You have not chosen to do so.
--
Ben Pfaff
http://benpfaff.org
Do you work for SPSS? I am curious as to why the file specification
is not made available. I understand that the file structure is
complex, but there is more than one kind of complexity. I am working
in a LAMP environment. Creating a dll wrapper and testing it,
requiring moving parts between several languages, doesn't seem simpler
than generating a .sav file from scratch. I'd love to get the
official SPSS spec if it is available. I am, after all, using it to
promote use of your program.
Thanks,
-- Steve Bearman
Ben,
Thanks so much for your speedy reply. These resources are just what I
needed, and I would not have know to look where you pointed me!
-- Steve Bearman
> Thanks so much for your speedy reply. These resources are just what I
> needed, and I would not have know to look where you pointed me!
You are welcome.
You mentioned elsewhere in the thread that you are working in a
LAMP environment. If the P in your LAMP stands for Perl, then
you might take a look at the Perl module for working with SPSS
.sav files that is included in the Git repository for GNU PSPP.

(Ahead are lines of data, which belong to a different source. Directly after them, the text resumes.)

/-- The timeout of a non-posted read in microseconds, by the Completion Timeout Value of Device Control 2; a code the table does not list
acts as the default (R347). (DESIGN CHOICE, assumption 171) -/
def readTimeoutUs (code : BitVec 4) : Nat :=
  match code.toNat with
  | 1 => 100
  | 5 => 55000
  | 6 => 210000
  | 9 => 900000
  | 10 => 3500000
  | 13 => 13000000
  | 14 => 64000000
  | _ => 10000

/-- A read has had no completion within the timeout (R347). A flush read's is R356's. -/
def effHostReadTimeout (tag : Nat) (s : State) : State :=
  match Tab.get none s.host.reads tag with
  | none => s
  | some r =>
    if s.elapsed r.issuedAt (readTimeoutUs s.host.timeoutCode) = false then s
    else
      match r.purpose with
      | .flush f => effFlushReadTimeout f s
      | _ => s.readEnds tag r .timeout []

/-- HOST_READ_TIMEOUT (R347). -/
def execHostReadTimeout (tag : BitVec 14) (s : State) : Host.Outcome State Fault Refusal := .next (effHostReadTimeout tag.toNat s)

/-! ### Instance reset (R355) -/

/-- The contexts of an instance in the active version. -/
def State.instContexts (s : State) (n : InstanceId) : List ContextId :=
  ((contextRecs s.vers.active).filter (fun r => !ctxProvider r && ctxInstanceOf r == n)).map (fun r => BitVec.ofNat 10 (ctxId r))

/-- Add to an instance's StaleDropped. -/
def State.addStale (s : State) (n : InstanceId) (k : Nat) : State := s.setInst n { s.inst n with stale := (s.inst n).stale + BitVec.ofNat 32 k }

/-- Take an instance's RESET: the generation advances, its partitions are killed, its batches end without completions, its ring
is disabled, and a flush read follows its writes; one while the link carries nothing is skipped (R354, R355, R357). -/
def State.resetInst (s : State) (n : InstanceId) : State :=
  let i := s.inst n
  if i.life = .resetting ∨ i.life = .resetStalled then s
  else
    let g := i.generation + 1
    let cs := s.instContexts n
    let parts := cs.foldl (fun a c => a + (s.enginesOf c).length) 0
    let s1 := cs.foldl (fun s c => s.killContext c stInternal (some n)) s
    let held := s1.batches.filter (fun (b : Batch) => b.origin == BatchOrigin.ring (Source.inst n))
    let s2 := { s1 with batches := s1.batches.filter (fun (b : Batch) => b.origin != BatchOrigin.ring (Source.inst n)),
                        host := { s1.host with reads := Tab.mapAll none (fun _ q => q.filter (fun (h : HostRead) => h.source != Source.inst n)) s1.host.reads,
                                               vectors := Tab.upd {} s1.host.vectors (vectorKey (.inst n) 0) (fun v => { v with pending := false }) } }
    let s3 := s2.setObj 0x3021 0 n.toNat (setBits (s2.obj 0x3021 0 n.toNat) 52 52 0)
    let j := s3.inst n
    let ring : Ring := { j.ring with slots := 0, state := .idle, reading := 0, discardNoted := false }
    let j1 := { j with generation := g, generationC := ~~~g, life := .resetting, ring, flushIssued := false, flushDone := !s.linkUp,
                       disabling := false, importing := none, scrubsLeft := j.scrubsLeft + parts, stale := j.stale + BitVec.ofNat 32 held.length }
    (s3.setInst n j1).flushInst n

With this module, it is pretty easy to work with .sav files. For
example, you can build a very simple-minded web service for
dumping out .sav files as comma-separated fields with the
following Perl program (which can be tried out at
http://pspp.benpfaff.org/conversion.html):
#! /usr/bin/perl
use strict;
use warnings;
use CGI;
use PSPP;
use Digest::MD5;
$CGI::POST_MAX = 10 * 1024 * 1024; # max 10 MB posts
my $q = new CGI;
if ($q->param('file')) {
my $temp = $q->upload ('file');
my $ctx = Digest::MD5->new;
$ctx->addfile ($temp);
my $digest = $ctx->hexdigest;
my $file = "/home/www-pspp/input/$digest.sav";
seek ($temp, 0, 0);
open (FILE, '>', $file);
my $s;
while (sysread ($temp, $s, 4096)) {
syswrite (FILE, $s);
}
close FILE;
my $reader = PSPP::Reader->open ($file);
my $dict = $reader->get_dict ();
print "Content-type: text/plain\r\n\r\n";
while (my @case = $reader->get_next_case ()) {
my @values;
for (my $i = 0; $i < $dict->get_var_cnt (); $i++) {
push (@values, PSPP::format_value ($case[$i], $dict->get_var ($i)));
}
print join (',', @values), "\n";
}
}
The Perl module is pretty experimental, so it is not unlikely
that there are bugs that cause problems in production use. We do
accept bug reports, though.
Information about the PSPP Git repository is available at:
http://savannah.gnu.org/git/?group=pspp
--
"GNU does not eliminate all the world's problems,
only some of them."
--Richard Stallman
This looks cool. I am in need of a .sav file writer, not a reader. I
haven't hunted through the code in the repository yet. Do you have
methods defined for constructing .sav (or equivalent) files?
> This looks cool. I am in need of a .sav file writer, not a reader. I
> haven't hunted through the code in the repository yet. Do you have
> methods defined for constructing .sav (or equivalent) files?
Yes, the PSPP Perl module (and the C code that it is based on)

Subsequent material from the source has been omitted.